In this practical you’ll practice “data wrangling” with the dplyr and tidyr packages.

By the end of this practical you will know how to:

  1. Change column names, select specific columns
  2. Create new columns
  3. Filter rows of data based on multiple criteria
  4. Combine (aka, ‘join’) multiple data sets through key columns
  5. Convert data between wide and long formats
  6. Calculate grouped statistics


A - Setup

  1. Open your dataanalytics R project. It should already have the folders 1_Data and 2_Code. Make sure that the data files listed in the Datasets section above are in your 1_Data folder

  2. Open a new R script. At the top of the script, using comments, write your name and the date. Save it as a new file called wrangling_practical.R in the 2_Code folder.

  3. Using library() load the tidyverse package (if you don’t have it, you’ll need to install it with install.packages())!

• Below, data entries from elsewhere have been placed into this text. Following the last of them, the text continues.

-- ==== Sys2Proof/Machine/GpioRead.lean ====
section
/-! DEFINITION. Parallel GPIO read controller (45_gpio_read.md): one bus cycle, `readGpio8` and `readGpio16`. -/

namespace Sys2Proof.Machine

/-- The samples of one word (R131), the first pin of the list first, shifted in at bit 0. -/
def sampleLines : List Pin → Word → State → Word × State
  | [], w, s => (w, s)
  | p :: ps, w, s =>
    sampleLines ps ((w <<< 1) ||| (BitVec.ofBool (pinRead p s).1).setWidth 16) (pinRead p s).2

/-- The samples of one word (R131): index `W-1` first, index 0 last. -/
def sampleWord (s : State) : Word × State := sampleLines s.cfg.dataLines.reverse 0 s

/-- `readWord()` (R131): strobe low, settle delay, samples, strobe high. -/
def readWord (rd : Pin) (s : State) : Word × State :=
  let r := sampleWord (delay s.cfg.settleDelay (pinWrite rd false s))
  (r.1, pinWrite rd true r.2)

/-- `n` read cycles, in order (R53, R136). -/
def readWords (rd : Pin) : Nat → State → List Word × State
  | 0, s => ([], s)
  | n + 1, s =>
    let r := readWord rd s
    let rest := readWords rd n r.2
    (r.1 :: rest.1, rest.2)

/-- The body of a GPIO read command (R136, R137): `n` words, stored as `toBytes` lays them out; the buffer is stored
whole at the end (R48). -/
def readBody (rd : Pin) (addr n : Nat) (toBytes : Word → List Byte) (s : State) : State :=
  let r := readWords rd n s
  memWrite addr (r.1.flatMap toBytes) r.2

/-- A GPIO read command (R136, R137) of bus width `w`: always `Ok`. -/
def gpioRead (w : Nat) (op : BitVec 8) (addr len : Nat) (toBytes : Word → List Byte) (s : State) :
    Host.Outcome State Fault Refusal :=
  match admission (gpioPins s) s with
  | some r => .refused r
  | none =>
    match gpioRefusal w s.cfg.readStrobeLine addr len s, s.cfg.readStrobeLine with
    | none, some rd =>
      finish (withChipSelect (fun t => .ok (.ok, readBody rd addr (len / (w / 8)) toBytes t)) (issue op addr len s))
    | some r, _ => .refused r
    | none, none => .refused .strobeAbsent

/-- `readGpio8 ADDR, LEN` (R136): one cycle per byte. -/
def execReadGpio8 (addr len : Nat) (s : State) : Host.Outcome State Fault Refusal :=
  gpioRead 8 0x06 addr len (fun w => [byteOfWord w]) s

/-- `readGpio16 ADDR, LEN` (R137): one cycle per 16-bit word. -/
def execReadGpio16 (addr len : Nat) (s : State) : Host.Outcome State Fault Refusal :=
  gpioRead 16 0x07 addr len (bytesOfWord s.cfg.wordOrder) s

end Sys2Proof.Machine
end

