-- ==== Sys2Proof/Machine/Dispatch.lean ====
section
/-! DEFINITION. The meaning of every command, one arm per constructor. -/

namespace Sys2Proof.Machine

def exec (i : Instr) (s : State) : Host.Outcome State Fault Refusal :=
  match i with
  | .writeSpi addr len => Sys2Proof.Machine.execWriteSpi addr len s
  | .readSpi addr len => Sys2Proof.Machine.execReadSpi addr len s
  | .writeSpiEmulate9 addr len => Sys2Proof.Machine.execWriteSpiEmulate9 addr len s
  | .writeGpio8Wr addr len => Sys2Proof.Machine.execWriteGpio8Wr addr len s
  | .writeGpio16Wr addr len => Sys2Proof.Machine.execWriteGpio16Wr addr len s
  | .writeGpio16WrLatched addr len => Sys2Proof.Machine.execWriteGpio16WrLatched addr len s
  | .readGpio8 addr len => Sys2Proof.Machine.execReadGpio8 addr len s
  | .readGpio16 addr len => Sys2Proof.Machine.execReadGpio16 addr len s

end Sys2Proof.Machine
end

# Load packages necessary for this script
  1. Using the following template, load the trial_act.csv data into R and store it as a new object called trial_act
# Load trial_act.csv from the data folder in your 

trial_act <- read_csv(file = "XX/XX")
  1. Using the same code structure, load the trial_act_demo_fake.csv data as a new dataframe called trial_act_demo.
# Load trial_act_demo_fake.csv from the data folder in your 

XX <- XX(XX = "XX/XX")
  1. Take a look at the first few rows of the datasets by printing them to the console.
# Print trial_act object

# Print trial_act_demo object

B - Change column names with rename()

  1. Print the names of the trial_act data with names(XXX)
  1. One of the columns is currently called wtkg. Using rename(), change the name of this column to weight_kg. Be sure to assign the result back to trial_act to change it!
# Change the name to weight_kg from wtkg

trial_act <- trial_act %>%
  rename(XX = XX)   # NEW = OLD
  1. Look at the names of your trial_act dataframe again using names(), do you now see the column weight_kg?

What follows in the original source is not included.